Date of Award

1980

Document Type

Thesis

Degree Name

Master of Arts (M.A.)

Department

Graduate School

First Advisor

Michael J. Davis

First Committee Member

Martin T. Gipson

Second Committee Member

Tom S. Allison

Third Committee Member

Mary Lynn Young

Abstract

Conversational skills training was administered to two developmentally delayed male residents of a board and care home to increase each subject's use of encouraging comments and on-topic questions during conversations with another resident. The effects of the skills training package of instructions, behavior rehearsal, modeling, and feedback were assessed in a multiple-baseline design across the behaviors of encouraging comments and on-topic questions. Training was successful in that each subject increased his use of both target conversational behaviors above criterion level. The two subjects who received training were also assessed to see if the conversational behavior generalized to a third subject. This subject was also an adult, developmentally delayed male resident of the home.

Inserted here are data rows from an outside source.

-- ==== Sys2Proof/Decode.lean ====
section
/-!
DEFINITION. Instruction words (R62..R69, R75..R78): from words to an instruction or a named
rejection, and back. `Fields` is the common middle: the fields of R63..R65 as they stand in the
words. The scan order of R79 fixes which rejection a word gets.
-/

namespace Sys2Proof

/-- Instruction forms (R62). -/
inductive Form where
  | s | w | l
  deriving DecidableEq, Repr

/-- Instruction classes (R44, R75): address generator, reducer, compute pipeline. -/
inductive Cls where
  | m | a | p
  deriving DecidableEq, Repr

/-- What the opcode map gives for one opcode (R75, R78). -/
structure OpInfo where
  /-- the mnemonic -/
  name : String
  /-- the forms the opcode may take -/
  forms : List Form
  /-- the class that places the instruction -/
  cls : Cls
  /-- slot a is a data slot -/
  hasA : Bool
  /-- slot b is a data slot -/
  hasB : Bool
  /-- slot p is a data slot (R69) -/
  pData : Bool
  /-- a taking operator (R336): its predicate mode must be 00 -/
  taking : Bool
  /-- slots a and b take element and scale tokens in pairs (R70) -/
  pair : Bool
  /-- counted in EXITS -/
  isExit : Bool
  /-- counted in STORES -/
  isStore : Bool
  /-- needs SYSB -/
  isSys : Bool
  /-- has a result, and so targets -/
  result : Bool
  /-- variants assigned: the codes below this number (R78) -/
  variants : Nat
  /-- bits of ext that carry a suffix (R78) -/
  extMask : BitVec 7
  /-- the W-form's imm16 carries a fourth target (R64) -/
  t4 : Bool
  deriving DecidableEq, Repr
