-- ==== Sys2Proof/Machine/State.lean ====
section
/-!
DEFINITION. The state of the machine: plain data holding every piece of state the spec names.

`State` has two parts. `Dev` is the device: threads, blocks, memory, queues, engines and host
registers. `RoT` is the root of trust: the security state, the debug states, keys, measurements and
power (R410..R418). Tables with many like entries are sparse: a list of (key, entry) in rising key
order, and an absent key reads as the entry's reset value.

The device's freedom of timing (R12) is data too: `Dev.agenda` lists the moves that the outside and
the device's own timing make next; when it is empty, `Machine/Step.lean` picks the next move.
-/

namespace Sys2Proof.Machine

/-! ### Tokens (R82, R83) -/

/-- Token kinds (R82). -/
inductive Kind where
  | data | stop | done | error | config | null
  deriving DecidableEq, Repr

/-- A token: the 24-bit header of R82, the sixteen valid bits and the payload. -/
structure Token where
  kind    : Kind
  level   : BitVec 3
  fmt     : BitVec 4
  geom    : BitVec 2
  tag     : BitVec 8
  err     : BitVec 4
  valid   : BitVec 16
  payload : BitVec 512
  deriving DecidableEq, Repr

/-- The null token: every valid bit 0 and a zero payload (R38, R82). -/
def Token.null : Token := ⟨.null, 0, 0, 0, 0, 0, 0, 0⟩

/-- Error codes (R83). -/
inductive TErr where
  | bounds | page | perm | align | format | grammar | decode | sealed
  deriving DecidableEq, Repr

/-- Trap causes, completion statuses and record causes (R384). -/
inductive Cause where
  | badBlock | pageFault | protection | align | streamBehind | memoryModel | regionCapacity
  | outOfSpace | malformedStream | lengthViolation | deadlock | wsSealed | arith | posrange
  | brk | queue | contextGone
  deriving DecidableEq, Repr

/-! ### Threads and launches (R35..R38, R41) -/

/-- Thread states (R36). -/
inductive TState where
  | free | queued | running | parkC | parkB | trapped | space | retired
  deriving DecidableEq, Repr

/-- The preference a hint or YIELD gives a context (R96, R389). -/
inductive CtxPref where
  | plain | keep | cold
  deriving DecidableEq, Repr

/-- The other party that the record of a MEMORY_MODEL names (R210): a thread by its partition, launch id
and thread index, an engine by its partition and completion object, the host, or a device agent. -/
inductive Other where
  | thread (part launch tidx : Nat)
  | engine (part : Nat) (comp : Word)
  | host
  | agent
  deriving DecidableEq, Repr

/-- What a trap leaves for its frame and fault record (R353, R386). -/
structure TrapInfo where
  cause  : Cause
  index  : Nat
  faddr  : Word
  /-- the address its record carries: the faulting address, but for an invalid stream descriptor's (R130) -/
  raddr  : Word
  code   : BitVec 16
  /-- 0 fault, 1 TRAP, 2 DBGBRK (R386) -/
  kind   : BitVec 2
  rpc    : Word
  gmask  : BitVec 16
  vmask  : BitVec 4
  /-- the record's list of waiting instructions, bit 7 for a stream wait (R353) -/
  list   : List (BitVec 8)
  /-- the record has been sent and the frame written -/
  frame  : Option Word
  /-- capture has stopped for good: no handler, or a frame that does not translate (R385) -/
  stuck  : Bool
  /-- of a MEMORY_MODEL: the other party, and whether that party's access raised it (R210) -/
  other  : Option (Other × Bool)
  deriving DecidableEq, Repr

/-- A thread: its context (R35) and where it stands. -/
structure Thread where
  g        : Vector Word 16
  v        : Vector Token 4
  k        : Vector Word 6
  flags    : BitVec 6
  st       : TState
  asid     : Nat
  part     : Nat
  rcb      : Nat
  pc       : Word
  waddr    : Word
  /-- the physical address behind `waddr`, kept while parked -/
  wpa      : Nat
  die      : Nat
  launch   : Nat
  /-- its context slot, when the context is resident (R35, R37) -/
  slot     : Option Nat
  /-- cycle at which it entered QUEUED, for the ranking (R225) -/
  since    : Nat
  /-- place in its entry queue -/
  order    : Nat
  /-- when its last instance was admitted: the `since` it had then -/
  before   : Nat
  pref     : CtxPref
  trap     : Option TrapInfo
  /-- order in which trapped threads wait for frames (R385) -/
  trapOrd  : Nat
  /-- TCAUSE: the cause for which this handler was launched (R393) -/
  tcause   : BitVec 16
  /-- a pending MEMORY_MODEL mark: the lowest conflicting byte and the party that raised it (R210) -/
  mark     : Option (Word × Other)
  /-- number of its current synchronisation-free region (R202) -/
  seq      : Nat
  /-- commit count at its fork: records committed by then by its parent are not live for it (R208) -/
  forkAt   : Nat
  /-- the thread whose commit launched it (R208) -/
  parent   : Option Nat
  deriving DecidableEq, Repr

/-- A live launch (R38, R162, R163). -/
structure Launch where
  /-- k5, the launch id -/
  id    : Nat
  part  : Nat
  asid  : Nat
  rcb   : Nat
  /-- its completion object, where it has one -/
  comp  : Word
  /-- it has a completion object: a queue entry's COMP that is not 0 (R155), any SPAWN's O (R98) -/
  obj   : Bool
  /-- the task record that made it, when it is a launch node (R198) -/
  node  : Option (Nat × Word)
  /-- threads not yet counted -/
  left  : Nat
  deriving DecidableEq, Repr

/-! ### Block instances (R39..R43, R47, R84..R92) -/

/-- How a latched firing came about: a first firing, a generator going on, or a waiting access made again. -/
inductive FireMode where
  | new | cont | again
  deriving DecidableEq, Repr

/-- A latched firing: the instruction and the tokens it takes (R84, R249). -/
structure Firing where
  inst : Nat
  idx  : Nat
  a    : Option Token
  b    : Option Token
  p    : Option Token
  /-- the scale tokens of paired slots (R70) -/
  sa   : Option Token
  sb   : Option Token
  mode : FireMode
  deriving DecidableEq, Repr

/-- A channel: one edge from a producer to a slot, in order (R84, R242, R243). -/
structure Chan where
  src   : Nat
  idx   : Nat
  slot  : Slot
  /-- the edge carries scale tokens (R249) -/
  scale : Bool
  /-- the FIFO, oldest first -/
  q     : List Token
  /-- the tokens in the spill ring behind it, oldest first (R243) -/
  spill : List Token
  /-- the places of those tokens in the ring, which the region's instances share (R243) -/
  sn    : List Nat
  /-- how many tokens of the FIFO did not come through the ring (R243) -/
  pre   : Nat
  /-- of each token of `q`, then of `spill`: it arrived when the instruction held every other operand (R184) -/
  lt    : List Bool
  deriving DecidableEq, Repr

/-- The spill ring behind a channel FIFO of a region (R242). -/
structure Ring where
  src   : Nat
  idx   : Nat
  slot  : Slot
  scale : Bool
  /-- physical address of the ring in scratch -/
  pa    : Nat
  /-- 4 KiB..256 KiB -/
  size  : Nat
  rcb   : Nat
  deriving DecidableEq, Repr

/-- Exits (R96, R390). -/
inductive Exit where
  | goto (a : Word) (yield : Bool)
  | halt
  /-- with the frame's address and the physical address behind it -/
  | tret (frame : Word) (pa : Nat)
  deriving DecidableEq, Repr

/-- An engine command's kind (R193, R313, R314, R316). -/
inductive EngKind where
  | copy | copy2d | xfer | gather | gatherList | fork
  deriving DecidableEq, Repr

/-- Atomic operations (R185, R188). -/
inductive AOp where
  | add | and | or | xor | min | max | minu | maxu | xchg | cas | fadd
  deriving DecidableEq, Repr

/-- Buffered effects of an instance (R40): each takes effect at commit. -/
inductive Eff where
  | gw (n : Nat) (v : Word)
  | vw (n : Nat) (t : Token)
  /-- bytes to write, by physical address, with the page's class and side entry (R369, R304) -/
  | store (bytes : List (Nat × Byte)) (cls : BitVec 2) (side : Option Nat)
  /-- an atomic's word, held until commit (R187) -/
  | atomic (pa size : Nat) (cls : BitVec 2) (side : Option Nat)
  | crwr (n : Nat) (v : Word)
  | spawn (entry : Word) (n : Nat) (arg : Word) (comp : Word) (pa : Nat)
  | engine (kind : EngKind) (cmd dst comp : Word) (pa : Nat) (sel : List Nat)
  | task (rec : Word) (pa : Nat)
  | bar (va : Word) (pa : Nat) (count : Nat)
  | waitc (va : Word) (pa : Nat)
  | qpost (q : Nat) (v : Word)
  | cfginv (all : Bool) (asid : Nat) (base len : Nat) (comp : Word)
  | shelf (pa : Nat) (close : Bool)
  | swr (desc : Nat) (pos : Nat) (bytes : List (Nat × Byte))
  | spub (desc : Nat) (q : Nat)
  | srd (desc : Nat) (j : Nat) (e : Nat)
  | srel (desc : Nat) (j : Nat) (q : Nat)
  | srew (desc : Nat) (j : Nat) (q : Nat)
  | sjoinR (desc : Nat) (j : Nat) (p : Nat)
  | sjoinP (desc : Nat)
  | sleave (desc : Nat) (j : Nat)
  | dbg (code : BitVec 16)
  | hint (code : BitVec 8)
  | cfetch (q : Word)
  | kvfree (s : Word) (entries : List Word)
  /-- an XLINV's range, which holds the commit point (R397): the ASID, none for all, and the range, none for all -/
  | xlinv (asid : Option Nat) (range : Option (Nat × Nat))
  deriving DecidableEq, Repr

/-- What a reducer or generator keeps from one token to the next within an instance (R44, R101,
R102, R181, R289, R324..R329, R336..R347). -/
inductive OpSt where
  /-- CARRY's held value (R101) -/
  | carry (held : Option Token)
  /-- AGEN's base and next point; the second field says that the pattern is over (R181) -/
  | agen (base : Word) (ix : List Nat)
  /-- FSCAN between references: whether a stop 0 is held (R324) -/
  | fscan (held : Bool)
  /-- FSCAN inside a segment: the next entry and the end, the array, what follows, and the last coordinate -/
  | fscanSeg (k last : Nat) (crd next : Word) (prev : Option Nat)
  /-- FRPT's held token (R341) -/
  | frpt (held : Option Token)
  /-- FISECT and FUNION: the last coordinate taken from each slot in the open fibre -/
  | fpair (pa pb : Option Nat)
  /-- FRED: the values of the open fibre (R345); the flag says that data is accumulated -/
  | fred (vals : List (BitVec 32)) (open_ : Bool)
  /-- FBLD: entries buffered, the descriptor with its CAP, CRD and VALS, the last coordinate, and 0
  within the fibre, 1 after its stop, 2 after done (R346) -/
  | fbld (n : Nat) (desc : Word) (cap : Nat) (crd vals : Word) (prev : Option Nat) (stage : Nat)
  /-- FCHK: the last coordinate, the level of a stop just taken, the stream's format, whether a token
  has come and whether done has (R347) -/
  | fchk (prev : Option Nat) (stop_ : Option Nat) (fmt : Option (BitVec 4)) (any_ ended : Bool)
  /-- draining: which slots have still to deliver done (R337) -/
  | drain (a b : Bool)
  /-- VTOPK's running selection (R289) -/
  | vtopk (best : List (BitVec 32 × BitVec 32))
  /-- the position at which a stream instruction acts: descriptor, reader and position (R137) -/
  | spos (desc j pos : Nat)
  deriving DecidableEq, Repr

The two target behaviors generalized to the third subject during a single follow-up observation session. In addition, follow-up assessments for the two trained subjects indicated that each subject's increased use of encouraging comments and on-topic questions in conversation persisted over a one week period. The conversational skills training also resulted in an improvement in their social speech. Four judges, blind with respect to training conditions and subjects, subjectively rated the conversational behavior of each of the subjects on a bi-polar (1 = poor, 10 = excellent) rating scale while listening to pre-training and post-training tapes. All four judges rated each of the trained subjects as a better conversationalist after training.